Domenica, 06 Giugno 2021 - 13:09 Comunicato 1448

Il Paese che invecchia. E i giovani che mancano

Gli italiani stanno invecchiando. Senza ringiovanire. E si sta allungando l’età pensionabile; questa è certamente una buona notizia, ma porta con sé inevitabili sfide e riflessioni. E se la crisi demografica del nostro Paese non è una novità, purtroppo ancora non è un argomento che finisce nell’ordine del giorno dell’agenda politica italiana. Concretamente, s'intende. Ma quali sono le motivazioni profonde di questo tracollo demografico? E quali le strategie possibili per invertire i trend? Il demografo Francesco Billari ne ha discusso con Irene Tinagli, europarlamentare, presidente della Commissione per i problemi economici e monetari del Parlamento europeo, nell’incontro coordinato dalla giornalista Tonia Mastrobuoni al Festival dell'Economia.

Il Rapporto sulla popolazione dell'Associazione italiana per gli studi di popolazione del 2021 offre una panoramica ineguagliabile dei cambiamenti demografici in Italia, mostrando come questa si confronta con il resto dell'Unione europea. Un’analisi che si inserisce bene anche nell'ampio dibattito sull'impatto dell'invecchiamento lanciato dal Green Paper sull'invecchiamento della Commissione europea. Francesco Billari, che insegna Demografia all’Università Bocconi di Milano, ha introdotto un check up demografico al nostro Paese, da Nord a Sud, rilevandone la disomogeneità. 

«In vent’anni, stando a quanto emerge dal report che è iniziato ben prima dell'attuale pandemia, sono diminuiti in maniera eccezionale i giovani. E l'Italia, in un certo senso non si è mossa. Cosa avremmo potuto fare?» - si domanda il demografo? -  «Fare come la Korea del Sud, investendo in qualità e facendoli studiare ai massimi livelli, magari. In Italia, invece, il calo della popolazione giovanile si è combinato anche con la stagnazione dell’accesso all’università. Siamo anche ai primi livelli in Europa prendendo la percentuale dei giovani "NEET", ovvero i “Not in Education, Employment, Training, che non lavorano, non studiano, e hanno perso la voglia (lo stimolo) di cercare lavoro o di formarsi in altro modo. Un chiaro sintomo depressivo che deve farci preoccupare. Al contrario gli anziani, tutto sommato sono in buona salute, con una speranza di vita complessiva e senza limitazioni a 65 anni».

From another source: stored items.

-- ==== Sys2Proof/Machine/Wire.lean ====
section
/-! DEFINITION. The encoding of answers on SDO (R188): answer codes, and fields high byte first. -/

namespace Sys2Proof.Machine

/-- The answer codes, in the order of their table (R188). -/
inductive Answer where
  | ok | wrongState | full | dupTag | badTag | noSuchTag | inMotion | noGrant | staleGrant
  | notSweep | openSweep | extensionPending | logFull | faultPending | noIdentity | badValue
  | badCommand
  deriving DecidableEq, Repr

/-- The answer code byte (R188). -/
def Answer.code : Answer → Byte
  | .ok => 0
  | .wrongState => 1
  | .full => 2
  | .dupTag => 3
  | .badTag => 4
  | .noSuchTag => 5
  | .inMotion => 6
  | .noGrant => 7
  | .staleGrant => 8
  | .notSweep => 9
  | .openSweep => 10
  | .extensionPending => 11
  | .logFull => 12
  | .faultPending => 13
  | .noIdentity => 14
  | .badValue => 15
  | .badCommand => 16

/-- A number in n bytes, high byte first. -/
def beBytes : Nat → Nat → List Byte
  | 0, _ => []
  | n + 1, v => BitVec.ofNat 8 (v / 256 ^ n) :: beBytes n v

/-- A one-byte number. -/
def byteOf (v : Nat) : List Byte := [BitVec.ofNat 8 v]

/-- A signed value in n bytes, two's complement. -/
def signedBytes (n : Nat) (v : Int) : List Byte := beBytes n (v % (256 ^ n : Nat)).toNat

/-- A set or clear condition, 1 or 0. -/
def flagByte (b : Bool) : List Byte := [if b then 1 else 0]

/-- A local time takes 5 bytes. -/
def timeBytes (t : Nat) : List Byte := beBytes 5 (heldTime t)

/-- A present flag and a local time; an absent one is carried as 0. -/
def optTimeBytes : Option Nat → List Byte
  | none => flagByte false ++ beBytes 5 0
  | some t => flagByte true ++ timeBytes t

/-- A present flag and a tag. -/
def optTagBytes : Option W16 → List Byte
  | none => flagByte false ++ beBytes 2 0
  | some t => flagByte true ++ beBytes 2 t.toNat

/-- The stored configuration record, 61 bytes in the order of its table (R190). -/
def configBytes (c : Config) : List Byte :=
  beBytes 2 c.station ++ beBytes 2 c.east ++ beBytes 2 c.north ++ beBytes 2 c.limit ++
  beBytes 2 c.yawRate ++ beBytes 2 c.advection ++ beBytes 2 c.halfWidth ++ beBytes 2 c.expansion ++
  beBytes 2 c.gain ++ beBytes 2 c.horizon ++ beBytes 2 c.wakeSettle ++ beBytes 2 c.ownSettle ++
  beBytes 2 c.radius ++ beBytes 2 c.budget ++ beBytes 2 c.holdOff ++ beBytes 2 c.yieldLimit ++
  byteOf c.startTimeoutCode ++ beBytes 2 c.overrunMargin ++ beBytes 2 c.refreshPeriod ++
  beBytes 2 c.jitter ++ beBytes 2 c.expiryMultiple ++ beBytes 2 c.listenMultiple ++
  byteOf c.periodCode ++ beBytes 2 c.windExpiry ++ beBytes 2 c.endedTolerance ++
  beBytes 2 c.outcomeThreshold ++ byteOf (match c.fullPolicy with | .hold => 0 | .drop => 1) ++
  beBytes 2 c.roomThreshold ++
  byteOf (match c.stormSense with | .low => 0 | .high => 1 | .rising => 2 | .falling => 3) ++
  signedBytes 2 c.parkOffset ++ byteOf c.attentionEnables.toNat ++ beBytes 2 c.faultMasks.toNat ++
  beBytes 2 c.faultSeverities.toNat

/-- An outcome record, 11 bytes (R189). -/
def OutcomeRecord.bytes (r : OutcomeRecord) : List Byte :=
  beBytes 2 r.tag.toNat ++ byteOf r.kind.code ++ byteOf r.outcome.code ++
  signedBytes 2 r.finalOffset ++ beBytes 2 r.wait ++ byteOf r.yields ++ beBytes 2 r.stepsDone

/-- A neighbour entry, 32 bytes (R70). -/
def Neighbour.bytes (n : Neighbour) : List Byte :=
  beBytes 2 n.station ++ beBytes 2 n.east ++ beBytes 2 n.north ++ flagByte n.inRadius ++
  byteOf n.phase.code ++ byteOf n.move.toNat ++ byteOf n.cls.code ++ byteOf n.claimAge ++
  signedBytes 2 n.fromOffset ++ signedBytes 2 n.toOffset ++ optTimeBytes n.beginEstimate ++
  optTimeBytes n.endEstimate ++ timeBytes n.lastHeard

/-- An arrival window, 22 bytes, with OPEN 0 or PENDING 1 judged at `now` (R90, R109). A window whose
close time is reached and whose close is not yet taken is neither by R90; that it is reported OPEN is the
model's choice, log entry 31. -/
def Window.bytes (now : Nat) (w : Window) : List Byte :=
  beBytes 2 w.station ++ byteOf w.move.toNat ++ byteOf w.state.code ++ timeBytes w.openTime ++
  timeBytes w.closeTime ++ beBytes 2 w.along ++ signedBytes 3 w.across ++ beBytes 2 w.delay ++
  byteOf (if heldTime w.openTime ≤ now then 0 else 1)

/-- A grant record with its present flag, 1 + 11 bytes (R148, R195). -/
def optGrantBytes : Option Grant → List Byte
  | none => flagByte false ++ beBytes 11 0
  | some g =>
    flagByte true ++ byteOf g.work.code ++ beBytes 2 g.tag.toNat ++ byteOf g.cls.code ++
    byteOf g.move.toNat ++ signedBytes 2 g.fromOffset ++ signedBytes 2 g.target ++
    beBytes 2 g.duration

/-- The first-fault record: four present flags in one byte, then kind, local time, station, move and
tag, an absent one carried as 0; 12 bytes (R195). -/
def optFirstFaultBytes : Option FirstFault → List Byte
  | none => beBytes 12 0
  | some f =>
    byteOf (1 + (if f.context.station.isSome then 2 else 0) +
      (if f.context.move.isSome then 4 else 0) + (if f.context.tag.isSome then 8 else 0)) ++
    byteOf f.kind.index ++ timeBytes f.time ++ beBytes 2 (f.context.station.getD 0) ++
    byteOf (f.context.move.getD 0).toNat ++ beBytes 2 (f.context.tag.getD 0).toNat

end Sys2Proof.Machine
end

Le sfide per reagire a questo trend demografico in negativo non sono certo facili da affrontare. Anche perché  il cambiamento della popolazione è un mix tra dinamiche slow, esogene, in qualche modo prevedibili (conseguenze della bassa fecondità, invecchiamento, impatto di lungo periodo dei bassi livelli di istruzione e nelle difficoltà di transizione nello stato adulto), da considerare negli scenari decisionali e dinamiche fast, influenzate dalle decisioni politiche (cambiamenti delle famiglie, migrazioni e cambiamento della composizione della popolazione, “fuga dei cervelli”, dinamiche della popolazione a livello locale).

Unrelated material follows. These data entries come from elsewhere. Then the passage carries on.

/-- The queue with a new request in its place (R116): a NORMAL request at the back; a PRIORITY one
behind a head in the engine's hands and every PRIORITY request, before every NORMAL one. -/
def placedByClass (r : Request) (q : List Request) : List Request :=
  let ps := fun l : List Request => l.filter fun x => decide (x.cls = .priority)
  let ns := fun l : List Request => l.filter fun x => decide (x.cls = .normal)
  match r.cls, q with
  | .normal, _ => q ++ [r]
  | .priority, [] => [r]
  | .priority, h :: rest =>
    if h.position = .queued ∨ h.position = .waiting then ps q ++ r :: ns q
    else h :: (ps rest ++ r :: ns rest)

/-! ### Capacities and ranges -/

/-- No list is longer than its capacity, and the collision count lies in 0..8 (R31, R36, R55, R89,
R111, R175, R195). -/
def WithinCapacity (s : State) : Prop :=
  s.neighbours.length ≤ 48 ∧ s.windows.length ≤ 32 ∧ s.queue.length ≤ 8 ∧
  s.log.records.length ≤ 16 ∧ s.link.buffer.length ≤ 4 ∧ s.link.collisions ≤ 8

/-- Every field of the configuration record lies in its range (R190); the station number may be 0,
"unconfigured". -/
def ConfigInRange (s : State) : Prop :=
  s.cfg.station ≤ 4095 ∧ s.cfg.east ≤ 32767 ∧ s.cfg.north ≤ 32767 ∧
  (10 ≤ s.cfg.limit ∧ s.cfg.limit ≤ 300) ∧ (10 ≤ s.cfg.yawRate ∧ s.cfg.yawRate ≤ 200) ∧
  (128 ≤ s.cfg.advection ∧ s.cfg.advection ≤ 256) ∧
  (20 ≤ s.cfg.halfWidth ∧ s.cfg.halfWidth ≤ 400) ∧ s.cfg.expansion ≤ 64 ∧ s.cfg.gain ≤ 255 ∧
  (600 ≤ s.cfg.horizon ∧ s.cfg.horizon ≤ 12000) ∧ s.cfg.wakeSettle ≤ 1200 ∧
  s.cfg.ownSettle ≤ 1200 ∧ (100 ≤ s.cfg.radius ∧ s.cfg.radius ≤ 10000) ∧
  (1 ≤ s.cfg.budget ∧ s.cfg.budget ≤ 15) ∧ (5 ≤ s.cfg.holdOff ∧ s.cfg.holdOff ≤ 100) ∧
  (1 ≤ s.cfg.yieldLimit ∧ s.cfg.yieldLimit ≤ 15) ∧ s.cfg.startTimeoutCode ≤ 7 ∧
  s.cfg.overrunMargin ≤ 200 ∧ (20 ≤ s.cfg.refreshPeriod ∧ s.cfg.refreshPeriod ≤ 600) ∧
  s.cfg.jitter ≤ s.cfg.refreshPeriod / 2 ∧
  (2 ≤ s.cfg.expiryMultiple ∧ s.cfg.expiryMultiple ≤ 8) ∧
  (1 ≤ s.cfg.listenMultiple ∧ s.cfg.listenMultiple ≤ 8) ∧ s.cfg.periodCode ≤ 3 ∧
  (10 ≤ s.cfg.windExpiry ∧ s.cfg.windExpiry ≤ 600) ∧ s.cfg.endedTolerance ≤ 50 ∧
  (1 ≤ s.cfg.outcomeThreshold ∧ s.cfg.outcomeThreshold ≤ 16) ∧
  (1 ≤ s.cfg.roomThreshold ∧ s.cfg.roomThreshold ≤ 8) ∧
  (-(s.cfg.limit : Int) ≤ s.cfg.parkOffset ∧ s.cfg.parkOffset ≤ s.cfg.limit)

/-- The current offset lies in −300..+300 (R7), the local time in 40 bits (R1). -/
def OffsetAndTimeInRange (s : State) : Prop :=
  -300 ≤ s.engine.offset ∧ s.engine.offset ≤ 300 ∧ s.now ≤ 2 ^ 40 - 1

/-- The wind record of R9: D in 0..1023, U in 0..400, both 0 in CLEARED, and a staleness deadline in
FRESH only. -/
def WindRecordLawful (s : State) : Prop :=
  s.wind.direction ≤ 1023 ∧ s.wind.speed ≤ 400 ∧
  (s.wind.condition = .cleared → s.wind.direction = 0 ∧ s.wind.speed = 0) ∧
  (s.wind.staleness.isSome = true → s.wind.condition = .fresh)

/-! ### Tables, lists and the map -/

/-- The table is in strictly ascending order of station number, so it holds at most one entry a
station (R55). -/
def TableOrdered (s : State) : Prop :=
  s.neighbours.Pairwise fun n m => n.station < m.station

/-- The window list is in the order of R89 with at most one window a key, and no window closes before
it opens. -/
def WindowsOrdered (s : State) : Prop :=
  (s.windows.Pairwise fun w v => w.before v = true) ∧
  (s.windows.Pairwise fun w v => w.hasKey v.station v.move = false) ∧
  ∀ w ∈ s.windows, heldTime w.openTime ≤ heldTime w.closeTime

/-- The map is as the present list and base make it: bin k is BUSY exactly when a window, its open and
close times not equal, opens before the bin's end and closes after its start (R101, log entry 28). -/
def MapCurrent (s : State) : Prop :=
  s.quietMap.bins.length = 32 ∧
  ∀ k, k < 32 → (s.quietMap.bins[k]? = some .busy ↔
    ∃ w ∈ s.windows, heldTime w.openTime < heldTime w.closeTime ∧
      heldTime w.openTime < s.quietMap.base + (k + 1) * binPeriod s.cfg ∧
      s.quietMap.base + k * binPeriod s.cfg < heldTime w.closeTime)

Irene Tinagli, europarlamentare, presidente della Commissione per i problemi economici e monetari del Parlamento europeo, ha sottolineato che politiche sociali e di welfare sono sulla bocca di tutti. «Eppure la demografia non rientra tra i focus del dibattito politico italiano, non come dovrebbe. Molto spesso il tema della natalità si sostituisce a quello di italianità, ma in una chiave ideologica, prima ancora che concreta. In realtà il trend demografico è una questione di economia. Lo squilibrio graduale ma costante della spesa previdenziale va a comprimere ulteriormente la spesa per istruzione e sanità». Queste considerazioni sono i fondamenti dell'equità e della solidarietà intergenerazionale. Con una popolazione sempre più anziana e un minor numero di bambini che nascono, è necessario trovare il giusto equilibrio tra l'esigenza di garantire una vita dignitosa in età avanzata e quella di costruire un futuro per i giovani.

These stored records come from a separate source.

/-- FRAME_RECEIVED outside an echo check: malformed, dark, OFF and DOWN change nothing (R17, R18); a
frame of another station goes to the idle intake, the buffer, or RECEIVE-OVERRUN, and is noted
in CHECK (R34, R36); an own-number frame raises DUPLICATE-STATION (R35). Frames in the dark are
log entry 9. -/
def Obligations.FramesSorted : Prop :=
  ∀ (rx : Received) (s : State),
    ((s.link.trail.current = .off ∨ s.link.trail.current = .down ∨ s.pins.light = false ∨
      wellFormedFrame rx = none) → exec (.frameReceived rx) s = .next s) ∧
    ∀ f, wellFormedFrame rx = some f → s.pins.light = true → s.link.trail.current ≠ .off →
      s.link.trail.current ≠ .down →
      let noted := { s.link with
        heardOther := s.link.heardOther || decide (s.link.trail.current = .check) }
      (f.station ≠ s.cfg.station →
        (s.intake = none → s.link.buffer = [] → exec (.frameReceived rx) s = .next { s with
          link := noted, intake := some ⟨f, s.now, none, false⟩ }) ∧
        (s.intake ≠ none → s.link.buffer.length < 4 → exec (.frameReceived rx) s =
          .next { s with link := { noted with buffer := s.link.buffer ++ [⟨f, s.now⟩] } }) ∧
        (4 ≤ s.link.buffer.length → ∃ t, exec (.frameReceived rx) s = .next t ∧
          t.link.buffer = s.link.buffer ∧ t.intake = s.intake ∧
          t.link.heardOther = noted.heardOther ∧
          t.recorder =
            s.recorder.raised s.cfg s.now .receiveOverrun ⟨none, none, none⟩)) ∧
      (f.station = s.cfg.station → s.link.stage ≠ .echoWait →
        ∃ t, exec (.frameReceived rx) s = .next t ∧
          t.recorder =
            s.recorder.raised s.cfg s.now .duplicateStation ⟨some s.cfg.station, none, none⟩ ∧
          ((setsHalt s.cfg .duplicateStation = false ∨ s.part = .config ∨
            s.holds.halt = true) → t = { s with recorder := t.recorder }) ∧
          (setsHalt s.cfg .duplicateStation = true → s.part ≠ .config → s.holds.halt = false →
            SourceSet { s with recorder := t.recorder } t .halt))

/-- The echo check: a good echo of the current edition confirms it and ends the attempt, of a
replaced one begins the next attempt (R30), and in INTENT sets the echo flag and is an evaluation
point, with the hold-off run out the commit test (R140, R145); a differing frame, or the deadline, is
a collision with its back-off draw (R27, R31). After the request for the final announcement the frame
in progress is followed by the final attempt, and the end of that attempt enters OFF and CONFIG
(R37). A confirmation outside INTENT leaves the engine alone (log entry 17); the count at 8 is log
entry 13, and that no ECHO-LOSS is raised for the frame in progress is log entry 29. -/
def Obligations.EchoCheckEndsAttempt : Prop :=
  ∀ s : State, s.link.stage = .echoWait →
    let x := s.link.jitter * 25173 + 13849
    let k := s.link.collisions + 1
    let idle := { s.link with stage := .idle, sent := [], sentCurrent := false }
    let backedOff := { s with link := { idle with
      collisions := k, jitter := x
      stage := .backoff (250 * (x.toNat * 2 ^ min k 5 / 65536)) } }
    let lastAttempt := fun l : Link =>
      { s with link := { l with final := .running }.attempting s.pins.laneActive }
    (s.link.final = .none → k < 8 → exec .echoDeadline s = .next backedOff) ∧
    (s.link.final = .awaited →
      exec .echoDeadline s = .next (lastAttempt { idle with collisions := min 8 k })) ∧
    (s.link.final = .running → ∃ t, exec .echoDeadline s = .next t ∧
      ConfigEntered { s with link := { s.link with collisions := min 8 k } } t) ∧
    ∀ f bytes, wellFormedFrame (.delimited bytes) = some f → f.station = s.cfg.station →
      s.pins.light = true → s.link.trail.current ≠ .off → s.link.trail.current ≠ .down →
      let received := Instr.frameReceived (.delimited bytes)
      let confirmed := { idle with
        collisions := 0, slot := { s.link.slot with confirmed := true } }
      let replaced := { idle with
        collisions := 0, slot := { s.link.slot with pending := true } }
      (s.link.final = .none →
        (bytes ≠ s.link.sent → k < 8 → exec received s = .next backedOff) ∧
        (bytes = s.link.sent → s.link.sentCurrent = true →
          let heard := s.engine.state = .intent ∧
            s.link.slot.edition.map Edition.phase = some .intent ∧
            s.link.slot.confirmed = false
          (¬heard → exec received s = .next { s with link := confirmed }) ∧
          (heard →
            let echoed := { s with
              link := confirmed, engine := { s.engine with echo := true } }
            (s.engine.expired = false → s.holds.held = false → headQuiet s = true →
              exec received s = .next echoed) ∧
            ∀ r rest, s.queue = r :: rest →
              ∃ t, exec received s = .next t ∧ IntentTested false echoed t r rest)) ∧
        (bytes = s.link.sent → s.link.sentCurrent = false →
          exec received s =
            .next { s with link := replaced.attempting s.pins.laneActive })) ∧
      (s.link.final = .awaited →
        (bytes ≠ s.link.sent →
          exec received s = .next (lastAttempt { idle with collisions := min 8 k })) ∧
        (bytes = s.link.sent → s.link.sentCurrent = false →
          exec received s = .next (lastAttempt replaced))) ∧
      (s.link.final = .running →
        ∃ t, exec received s = .next t ∧
          (bytes ≠ s.link.sent →
            ConfigEntered { s with link := { s.link with collisions := min 8 k } } t) ∧
          (bytes = s.link.sent → s.engine.state ≠ .intent →
            ConfigEntered { s with link := { s.link with collisions := 0 } } t))

/-- The eighth collision, made by the echo deadline or by an own-number frame that differs from the
bytes sent (R31): CHECK with a full period, the transmitter idle, the count at 8, the LINK
source set and ECHO-LOSS raised with the move number (R23, R32). The order of the two is log
entry 25. -/
def Obligations.EighthCollisionEntersCheck : Prop :=
  ∀ (c : Instr) (s : State), s.link.stage = .echoWait → s.link.final = .none →
    s.link.collisions = 7 →
    s.link.trail.current = .ready → s.part ≠ .config → s.holds.link = false →
    (c = .echoDeadline ∨
      ∃ f bytes, c = .frameReceived (.delimited bytes) ∧ s.pins.light = true ∧
        wellFormedFrame (.delimited bytes) = some f ∧ f.station = s.cfg.station ∧
        bytes ≠ s.link.sent) →
    let s1 := { s with link := { s.link with
      collisions := 8, stage := .idle, sent := [], sentCurrent := false, refresh := none
      heardOther := false
      trail := ⟨.check, .ready, s.link.trail.first, s.link.trail.second⟩
      checkTimer := some (later s.now (s.cfg.listenMultiple * s.cfg.refreshPeriod)) } }
    ∃ t, exec c s = .next t ∧
      t = { s1 with link := t.link, holds := t.holds, attention := t.attention
                    recorder := t.recorder, engine := t.engine, queue := t.queue } ∧
      t.recorder = s.recorder.raised s.cfg s.now .echoLoss ⟨none, some s.builder.move, none⟩ ∧
      t.holds = (if setsHalt s.cfg .echoLoss then { s.holds with link := true, halt := true }
        else { s.holds with link := true }) ∧
      t.attention.holdLatched = true ∧ HoldTakesEffect s1 t ∧
      t.link.trail = s1.link.trail ∧ t.link.checkTimer = s1.link.checkTimer ∧
      t.link.collisions = 8 ∧ t.link.stage = .idle

/-- The transmit stages: activity abandons a gap, quiet draws one, the end of a gap forms the frame,
its times A and B computed then by the phase (R46), clears the pending mark and restarts the refresh
timer with a jitter draw, and so on (R25 to R29, R31, R33). An event outside its stage, or not due,
changes nothing (log entry 2). -/
def Obligations.TransmitStages : Prop :=
  ∀ s : State,
    let x := s.link.jitter * 25173 + 13849
    let lane := fun b => { s with pins := { s.pins with laneActive := b } }
    let gap : Stage := .defer (some (30 + 10 * (x.toNat * 16 / 65536)))
    let attempt := if s.pins.laneActive then { s.link with stage := .defer none }
      else { s.link with jitter := x, stage := gap }
    let upTo := fun t : Option Nat => match t with
      | none => 0
      | some d => min 65535 (min d (2 ^ 40 - 1) - s.now)
    let since := fun t : Option Nat => match t with
      | none => 0
      | some d => min 65535 (s.now - min d (2 ^ 40 - 1))
    (∀ e : Edition, e.frame s.now =
      { station := e.station, phase := e.phase, cls := e.cls, move := e.move
        claimAge := e.claimAge, east := e.east, north := e.north
        fromOffset := e.fromOffset, toOffset := e.toOffset
        timeA := match e.phase with
          | .idle => 0
          | .intent => upTo e.refs.holdOff
          | .committed => if e.refs.startTimeout = none then 65535 else upTo e.refs.startTimeout
          | .moving => since e.refs.begun
          | .settling => since e.refs.ended
        timeB := match e.phase with
          | .idle | .intent | .committed => 0
          | .moving => upTo e.refs.expectedEnd
          | .settling => upTo e.refs.settle }) ∧
    ((∃ g, s.link.stage = .defer g) → exec .laneActivity s =
      .next { lane true with link := { s.link with stage := .defer none } }) ∧
    ((∀ g, s.link.stage ≠ .defer g) → exec .laneActivity s = .next (lane true)) ∧
    (s.link.stage = .defer none → exec .laneQuiet s =
      .next { lane false with link := { s.link with jitter := x, stage := gap } }) ∧
    (s.link.stage ≠ .defer none → exec .laneQuiet s = .next (lane false)) ∧
    (∀ g e, s.link.stage = .defer (some g) → s.link.slot.edition = some e →
      exec .gapEnd s = .next { s with link := { s.link with
        stage := .send, sent := (e.frame s.now).bytes, sentCurrent := true, jitter := x
        slot := { s.link.slot with pending := false }
        refresh := some (later s.now
          (s.cfg.refreshPeriod + x.toNat * (s.cfg.jitter + 1) / 65536)) } }) ∧
    (∀ g, s.link.stage = .defer (some g) → s.link.slot.edition = none →
      exec .gapEnd s = .next { s with link := { s.link with stage := .idle } }) ∧
    ((∀ g, s.link.stage ≠ .defer (some g)) → exec .gapEnd s = .next s) ∧
    (s.link.stage = .send → exec .endOfTransmission s =
      .next { s with link := { s.link with stage := .echoWait } }) ∧
    (s.link.stage ≠ .send → exec .endOfTransmission s = .next s) ∧
    (s.link.stage ≠ .echoWait → exec .echoDeadline s = .next s) ∧
    (∀ d, s.link.stage = .backoff d → exec .backoffEnd s = .next { s with link := attempt }) ∧
    ((∀ d, s.link.stage ≠ .backoff d) → exec .backoffEnd s = .next s) ∧
    (¬Reached s.link.refresh s.now → exec .refreshTimerExpiry s = .next s) ∧
    (Reached s.link.refresh s.now → s.link.trail.current = .ready → s.link.stage = .idle →
      exec .refreshTimerExpiry s = .next { s with link := { attempt with refresh := none } }) ∧
    (Reached s.link.refresh s.now → (s.link.trail.current ≠ .ready ∨ s.link.stage ≠ .idle) →
      exec .refreshTimerExpiry s =
        .next { s with link := { s.link with refresh := none } })

/-- The ends of the listen and CHECK periods: READY with the count 0, an attempt begun at once and
the LINK source clear, or a further CHECK period when no other station was heard (R20, R22,
R23). -/
def Obligations.ListenAndCheckPeriodsEnd : Prop :=
  ∀ s : State,
    let x := s.link.jitter * 25173 + 13849
    let ready := { s with link := { s.link with
      trail := ⟨.ready, s.link.trail.current, s.link.trail.first, s.link.trail.second⟩
      listenTimer := none, checkTimer := none, heardOther := false, collisions := 0
      jitter := if s.pins.laneActive then s.link.jitter else x
      stage := .defer (if s.pins.laneActive then none
        else some (30 + 10 * (x.toNat * 16 / 65536))) } }
    let entersReady := fun c => ∃ t, exec c s = .next t ∧
      t.link.trail = ready.link.trail ∧ t.link.collisions = 0 ∧ t.link.listenTimer = none ∧
      t.link.checkTimer = none ∧ t.link.stage = ready.link.stage ∧
      t.link.jitter = ready.link.jitter ∧
      ((s.part = .config ∨ s.holds.link = false) → t = ready) ∧
      (s.part ≠ .config → s.holds.link = true →
        t.holds.link = false ∧ SourceCleared ready t .link)
    (¬Reached s.link.listenTimer s.now → exec .listenTimerExpiry s = .next s) ∧
    (Reached s.link.listenTimer s.now → s.link.trail.current ≠ .listen →
      exec .listenTimerExpiry s = .next s) ∧
    (Reached s.link.listenTimer s.now → s.link.trail.current = .listen →
      entersReady .listenTimerExpiry) ∧
    (¬Reached s.link.checkTimer s.now → exec .checkPeriodExpiry s = .next s) ∧
    (Reached s.link.checkTimer s.now → s.link.trail.current ≠ .check →
      exec .checkPeriodExpiry s = .next s) ∧
    (Reached s.link.checkTimer s.now → s.link.trail.current = .check →
      (s.link.heardOther = true → entersReady .checkPeriodExpiry) ∧
      (s.link.heardOther = false → exec .checkPeriodExpiry s = .next { s with
        link := { s.link with
          checkTimer := some
            (later s.now (s.cfg.listenMultiple * s.cfg.refreshPeriod)) } }))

Da questi discorsi l’evidenza che le scelte politiche influenzano la demografia. Nel lungo come nel breve termine. Si è discusso ampiamente, alla luce di questi trend demografici, e del rapporto sopracitato, sulle ipotesi nuove di cittadinanza attiva e di allargare il suffragio elettorale abbassando l’età di voto, ma anche di risorse destinate nel PNNR a supporto di politiche per la natalità e asili nido, e di una maggiore attenzione verso la conoscenza della nostra società, per poter intervenire adeguatamente e contrastare un trend negativo, che prima ancora che demografico è soprattutto economico.